I love this forum :Wink:

----------


## moderator

John, Het verwijderen is inderdaad een omslachtige handeling. Het is dan ook beter om eerst goed na te denken over het te plaatsden bericht.
De forumsoftware laat een simpelere manier van verwijderen niet toe.

Wanneer er in een software update een makkelijkere manier beschikbaar komt dan zullen wij deze uiteraard beschikbaar maken!

----------


## Whitefarmer

ja, ik lees ook altijd eerst mijn bericht na, maar ik zag na het plaatsen dat er meer 'posts' waren, waardoor mijn post geen nuttige toevoeging meer had. :Embarrassment: 

Ik schreef al: het was laat gisteren, en ik was nu nog niet (helemaal) scherp!

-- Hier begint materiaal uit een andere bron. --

-- ==== Sys2Proof/Machine/Fab.lean ====
section
/-! DEFINITION. Eligibility, queues, transmission and the ports (chapters 6 and 8): 802.1CB decisions (R199, R200), the scheduler
(R128 to R130), the egress latch (R215 to R219), flow control (R142, R143), ports down (R145 to R148). -/

set_option Elab.async false

namespace Sys2Proof.Machine

/-! ## Eligibility -/

/-- A copy enters its queue, or waits for the host; one over the egress MTU does not (R144, R164). -/
def State.enqueue (s : State) (fr : Frame) (c : Nat) (pop : Bool) : State :=
  match s.copy? c with
  | none => s
  | some x =>
    let len := if x.len ≠ 0 then x.len else fr.h.outLen x.tag x.rtag.isSome pop
    if s.mtu x.port < len then ((s.tsLost x 3).bump Fld.portMtuDisc_VAL x.port).removeCopy c
    else
      let dl := match x.flow with
        | some i => some (fr.tod / unitsPerNs + (s.flow i).bound - (s.portLatency x.port).2)
        | none => none
      let y : Copy := { x with
        len := if x.port = 96 ∧ x.mirror.isNone then len - 4 else len, st := if x.port = 96 then .host else .queued
        elig := if fr.port = 96 then x.elig else s.clk.now, deadline := if x.q = 8 then dl else none }
      let s1 := s.setCopy c y
      if x.port = 96 then s1 else s1.setQueue x.port x.q (s1.queue x.port x.q ++ [c])

/-- A frame from port 96 is policed where it becomes eligible (R135); a copy that does not conform leaves SQ. -/
def State.policeHost (s : State) (fr : Frame) (c : Nat) : State :=
  match (s.copy? c).bind (fun x => x.flow) with
  | none => s
  | some i =>
    let r := if s.flowLive i then s.police i 96 fr.h else (s, false)
    if r.2 then r.1
    else match r.1.copy? c with
      | some x => r.1.setCopy c { x with q := (r.1.flowArgs i).cls % 8, flow := none }
      | none => r.1

/-- The counters of an 802.1CB function, taken from `y`. -/
def CbFn.counts (x y : CbFn) : CbFn :=
  { x with passed := y.passed, discarded := y.discarded, outOfOrder := y.outOfOrder, rogue := y.rogue, lost := y.lost, tagless := y.tagless }

/-- The function of number `k` as the frame's lookup read it (R191): the one in force, or its retired copy, which counts in the one in
force. -/
def State.cbRead (s : State) (fr : Frame) (k : Nat) : Option CbFn :=
  match fr.uses.find? (fun e => e.1 == .cb k) with
  | none => none
  | some e =>
    if e.2 = s.fdb.version (.cb k) then s.cbFn? k
    else (Tab.find s.fdb.oldCb (k, e.2)).map (fun x => (s.cbFn? k).elim x (fun y => x.counts y))

/-- What that function has become is kept where it was read. -/
def State.cbKeep (s : State) (fr : Frame) (k : Nat) (x : CbFn) : State :=
  match fr.uses.find? (fun e => e.1 == .cb k) with
  | none => s
  | some e =>
    if e.2 = s.fdb.version (.cb k) then s.setCb k x
    else
      let t := (s.cbFn? k).elim s (fun y => s.setCb k (y.counts x))
      { t with fdb := { t.fdb with oldCb := Tab.set t.fdb.oldCb (k, e.2) x } }

/-- The recovery function of a frame decides (R200): the state after it, whether the frame passes, and whether its R-TAG is
removed. -/
def State.cbRecover (s : State) (fr : Frame) : State × Bool × Bool :=
  match fr.cbFn.bind (fun k => (s.cbRead fr k).map (fun x => (k, x))) with
  | some (k, x) => if x.type = 0 then (s, true, false) else
      let y := x.recover fr.h.rtag
      (s.cbKeep fr k y.1, y.2, x.pop)
  | none => (s, true, false)

/-- The generation function of a frame numbers it, and all its copies but those of mirror sessions carry the number (R199). -/
def State.cbGenerate (s : State) (fr : Frame) (cs : List Nat) : State :=
  match fr.genFn.bind (fun k => (s.cbRead fr k).map (fun x => (k, x))) with
  | some (k, x) =>
    let y := x.generate fr.h
    cs.foldl (fun s c => match s.copy? c with
      | some z => if z.mirror.isSome then s else s.setCopy c { z with rtag := y.2 }
      | none => s) (s.cbKeep fr k y.1)
  | none => s

/-- A failing FCS discards the frame (R14): its buffers return, and a frame of the host that brought its own FCS ends with BAD_ARG
(R68). -/
def State.fcsFail (s : State) (f : Nat) (fr : Frame) : State :=
  let s1 := s.setPort fr.port { s.port fr.port with ingDisc := satAdd 32 (s.port fr.port).ingDisc 1 }
  let s2 := if fr.port ≠ 96 then s1 else (List.range 24).foldl (fun s n => s.setRing n { s.ring n with
    fetched := (s.ring n).fetched.map (fun e => if e.frame = some f then { e with fcsBad := true } else e) }) s1
  (s2.dropFrame f).afterFree

/-- Every copy of a frame has the buffers that its bytes need. -/
def State.covered (s : State) (f : Nat) : Bool :=
  (s.copiesOf f).all (fun c => (s.copy? c).all (fun x => decide (s.copyBytes x ≤ x.capacity)))

/-- FRAME_ELIGIBLE (R14): a failing FCS discards the frame; the recovery function decides; copies enter their queues; the frame is
learned; a frame of the engine side is handed over.  The FCS that the part appends to a frame of the host does not fail. -/
def State.frameEligible (s : State) (f : Nat) (ok : Bool) : State :=
  match s.frame? f with
  | none => s
  | some fr =>
    if fr.eligible then s
    else if !ok && !fr.fcsIns then s.fcsFail f fr
    else if !fr.decided || !(s.covered f) then s
    else
      let fr1 := { fr with eligible := true, tod := if fr.port = 96 then s.tod else fr.tod }
      let r := ((s.setFrame f fr1).tagStage f 4).cbRecover fr
      let cs := r.1.copiesOf f
      let s3 := if r.2.1 then r.1.cbGenerate fr cs else cs.foldl (fun s c => match s.copy? c with
        | some x => if x.asRecv then s else s.removeCopy c
        | none => s) r.1
      let s4 := if fr.port = 96 then cs.foldl (fun s c => s.policeHost fr1 c) s3 else s3
      let s5 := cs.foldl (fun s c => s.enqueue fr1 c r.2.2) s4
      let s6 := if fr.learn && r.2.1 then s5.queueLearn ⟨fr.h.src, fr.vid, fr.port⟩ else s5
      (s6.frameGone f).afterFree
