/-- ENG_TASK_PIN (R349, R364): the named holder takes the task by a planned handover. -/
def State.engTaskPin (s : State) (d : CmdDesc) : State :=
  let t := d.arg 12 1
  let h := d.arg 13 1
  let b := d.arg 14 1
  let c := unitChecks d false .eng true []
  let gone := fun (e : Nat) => decide (e < 16) && !(s.engPresent e)
  s.runCmd d 0xC804 { c with
      absent := gone h || gone b || (t == 7 && !s.variant.gnss) || (t == 10 && !s.variant.pair)
      badForm := c.badForm || !(d.zero 15 32)
      badArg := decide (10 < t) || t == 5 || (decide (16 ≤ h) && h != 0x1F) || (decide (16 ≤ b) && b != 0x1F) || (decide (h < 16) && h == b) }
      (fun s =>
    let x := s.task t
    if h = 0x1F then (s.setTask t { x with pin := none, pinStby := none }).complete d 0xC804 .ok
    else if !(s.engRuns h) then s.complete d 0xC804 .notReady
    else
      let s1 := s.setTask t { x with pin := some h, pinStby := if b < 16 then some b else none }
      let s2 := match x.holder with
        | some old => if old = h then (s1.setTask t { s1.task t with standby := none }).nameStandby t else s1.taskMove t old h
        | none => (match x.moving with
          | some old => s1.taskMove t old h
          | none => (((s1.setTask t { s1.task t with holder := some h, standby := none }).nameStandby t).taskGained t).engReady)
      s2.complete d 0xC804 .ok)

/-! ## Policy tables (R344, R345) -/

/-- Entries of a policy table. -/
def polSize (t : Nat) : Nat :=
  match t with
  | 1 => 96 | 2 => 128 | 3 => 4096 | 4 => 96 | 5 => 2 | 6 => 8 | _ => 0

/-- An entry with a reserved bit set or a value out of its range (Table ENG-3). -/
def polBad (t e : Nat) : Bool :=
  let z := fun (lo w : Nat) => decide (bitsOf e lo w ≠ 0)
  match t with
  | 1 => z 5 3 || decide (bitsOf e 8 8 = 0) || z 16 48 || decide (bitsOf e 3 2 = 3)
  | 2 => z 25 7 || z 32 32
  | 3 => z 5 59 || (decide (16 ≤ bitsOf e 0 5) && decide (bitsOf e 0 5 ≠ 0x1F))
  | 4 => z 2 6 || decide (bitsOf e 8 8 = 0) || z 32 32
  | 5 => z 40 24
  | _ => z 49 15

/-- Table, first index and count of POL_SET and POL_GET. -/
def CmdDesc.polTable (d : CmdDesc) : Nat := d.buf 0 1
def CmdDesc.polFirst (d : CmdDesc) : Nat := d.buf 2 2
def CmdDesc.polCount (d : CmdDesc) : Nat := d.buf 4 2

/-- The checks that both share. Entries 64 to 95 of PTP_PORT and LANE_SUP are indexes of a table that every variant holds; on an
HD9632-NX they name no absent port and are taken with OK (DESIGN CHOICE, log entry 118). -/
def polChecks (d : CmdDesc) (changes bad : Bool) : Checks :=
  let c := unitChecks d true .eng changes []
  { c with badForm := c.badForm || decide (d.buf 1 1 ≠ 0) || decide (d.buf 6 2 ≠ 0)
           badArg := decide (polSize d.polTable < d.polFirst + d.polCount) || decide (polSize d.polTable = 0) ||
             decide (d.extLen < 8 + 8 * d.polCount) || bad }

/-- An entry replaced; one with its reset value is not listed. -/
def State.setPol (s : State) (t i v : Nat) : State :=
  { s with eng := { s.eng with pol := if v = polReset t i then Tab.erase s.eng.pol (t, i) else Tab.set s.eng.pol (t, i) v } }

/-- POL_SET: all entries together; the roles of channels follow at once. -/
def State.polSet (s : State) (d : CmdDesc) : State :=
  let l := List.range d.polCount
  s.runCmd d 0xC805 (polChecks d true (l.any (fun k => polBad d.polTable (d.buf (8 + 8 * k) 8)))) (fun s =>
    let s1 := l.foldl (fun s k => s.setPol d.polTable (d.polFirst + k) (d.buf (8 + 8 * k) 8)) s
    let s2 := if d.polTable = 1 then s1.rolesEval else s1
    s2.complete d 0xC805 .ok)

/-- POL_GET. -/
def State.polGet (s : State) (d : CmdDesc) : State :=
  s.runCmd d 0xC806 (polChecks d false false) (fun s =>
    s.complete d 0xC806 .ok 0 [] (d.ext.take 8 ++
      ((List.range d.polCount).map (fun k => leBytes (s.polEntry d.polTable (d.polFirst + k)) 8)).flatten))

/-- The words that POL_SAVE stores, but the last (R345). -/
def State.polWords (s : State) : List (Nat × Word) :=
  (List.range 48).map (fun k => (289 + k, BitVec.ofNat 32 (s.polEntry 1 (2 * k) % 65536 + s.polEntry 1 (2 * k + 1) % 65536 * 65536))) ++
  (List.range 16).map (fun k => (337 + k, BitVec.ofNat 32 (s.polEntry 6 (k / 2) / 2 ^ (32 * (k % 2))))) ++
  (List.range 4).map (fun k => (353 + k, BitVec.ofNat 32 (s.polEntry 5 (k / 2) / 2 ^ (32 * (k % 2)))))

/-- Word 357: CRC-16 and format. -/
def polCrcWord (l : List Word) : Word := BitVec.ofNat 32 ((Config.crc16 (l.map (fun w => w.toNat))).toNat + 0x10000)

/-- One word of POL_SAVE: its store has ended before the next begins (log entry 42). -/
def State.polStore (s : State) (w : Nat) (v : Word) : State :=
  let t := s.persStore w v
  if s.persStatus w v = .ok then { t with pers := { t.pers with busy := s.pers.busy } } else t

/-- Stores words in order until one is refused: the state, the words written, and the refusal. -/
def State.polStoreAll (s : State) (n : Nat) : List (Nat × Word) → State × Nat × Status
  | [] => (s, n, .ok)
  | (w, v) :: l =>
    if s.persStatus w v ≠ .ok then (s.polStore w v, n, s.persStatus w v)
    else (s.polStore w v).polStoreAll (n + (if s.pers! w = v then 0 else 1)) l

/-- POL_SAVE. -/
def State.polSave (s : State) (d : CmdDesc) : State :=
  let c := unitChecks d false .eng true []
  s.runCmd d 0xC807 { c with badForm := c.badForm || !(d.zero 12 32) } (fun s =>
    let l := s.polWords
    let r := s.polStoreAll 0 (l ++ [(357, polCrcWord (l.map (fun e => e.2)))])
    r.1.complete d 0xC807 r.2.2 0 (if r.2.2 = .ok then leBytes r.2.1 4 else []))

/-- The restore of the saved tables at boot; a CRC mismatch of a stored image raises ENG_POL_BAD (R345). -/
def State.polRestore (s : State) : State :=
  let w := fun (n : Nat) => (s.pers! n).toNat
  let l := (List.range 68).map (fun k => s.pers! (289 + k))
  if s.pers! 357 = 0 ∧ l.all (fun x => decide (x = 0)) then s
  else if s.pers! 357 ≠ polCrcWord l then s.raise Ev.engPolBad
  else
    let s1 := (List.range 96).foldl (fun s p => s.setPol 1 p (bitsOf (w (289 + p / 2)) (16 * (p % 2)) 16)) s
    let s2 := (List.range 8).foldl (fun s k => s.setPol 6 k (w (337 + 2 * k) + w (338 + 2 * k) * 2 ^ 32)) s1
    (List.range 2).foldl (fun s k => s.setPol 5 k (w (353 + 2 * k) + w (354 + 2 * k) * 2 ^ 32)) s2

/-! ## Meanings -/

/-- ENG_WDOG_EXPIRE (R342, R343). -/
def execEngWdogExpire (e : Nat) (s : State) : Host.Outcome State Fault Refusal :=
  effect (engineNo e) s (s.engFault e 1)

/-- ENG_FAULT_DETECT (R342, R343). -/
def execEngFaultDetect (e cause : Nat) (s : State) : Host.Outcome State Fault Refusal :=
  effect (engineNo e && decide (1 < cause) && decide (cause ≤ 4)) s (s.engFault e cause)

/-- ENG_TAKEOVER (R340). -/
def execEngTakeover (task lost : Nat) (s : State) : Host.Outcome State Fault Refusal :=
  effect (taskNo task) s (s.engTakeover task lost)

/-- ENG_OUT (R347). -/
def execEngOut (d : CmdDesc) (s : State) : Host.Outcome State Fault Refusal :=
  effect (d.wf) s (s.engOut d)

/-- ENG_LOAD (R348). -/
def execEngLoad (d : CmdDesc) (s : State) : Host.Outcome State Fault Refusal :=
  effect (d.wf) s (s.engLoad d)

/-- ENG_IN (R349). -/
def execEngIn (d : CmdDesc) (s : State) : Host.Outcome State Fault Refusal :=
  effect (d.wf) s (s.engIn d)

/-- ENG_TASK_PIN (R364). -/
def execEngTaskPin (d : CmdDesc) (s : State) : Host.Outcome State Fault Refusal :=
  effect (d.wf) s (s.engTaskPin d)

/-- POL_SET (R344). -/
def execPolSet (d : CmdDesc) (s : State) : Host.Outcome State Fault Refusal :=
  effect (d.wf) s (s.polSet d)

/-- POL_GET (R364). -/
def execPolGet (d : CmdDesc) (s : State) : Host.Outcome State Fault Refusal :=
  effect (d.wf) s (s.polGet d)

/-- POL_SAVE (R345). -/
def execPolSave (d : CmdDesc) (s : State) : Host.Outcome State Fault Refusal :=
  effect (d.wf) s (s.polSave d)

/-- ENG_IMG_COMMIT (R351). -/
def execEngImgCommit (d : CmdDesc) (s : State) : Host.Outcome State Fault Refusal :=
  effect (d.wf) s (s.engImgCommit d)

end Sys2Proof.Machine
end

Bedankt voor de toelichting.

 :Smile: Keep up the good work :Smile:

----------


## 4AC

Dit was mij enige tijd geleden ook opgevallen, en mijn voorstel was om een functie toe te voegen waarmee je de tekst kunt 'doorstrepen'. Een nieuw knoppie naast *vetgedrukt*, _cursief_ en onderstrepen.

Bijkomend voordeel is dat mede-forummers nog kunnen lezen wat je weg gehaald hebt. (mocht dit dan niet handig zijn dan alsnog het hele bericht verwijderen)

Helaas, de software van dit forum had daar geen zin in. :Embarrassment: 

En verder, inderdaad, ik ken maar één forum dat ook maar enigszins vergelijkbaar is met dit forum, dus ga zo door en bedankt!

Mvg,

Teun

----------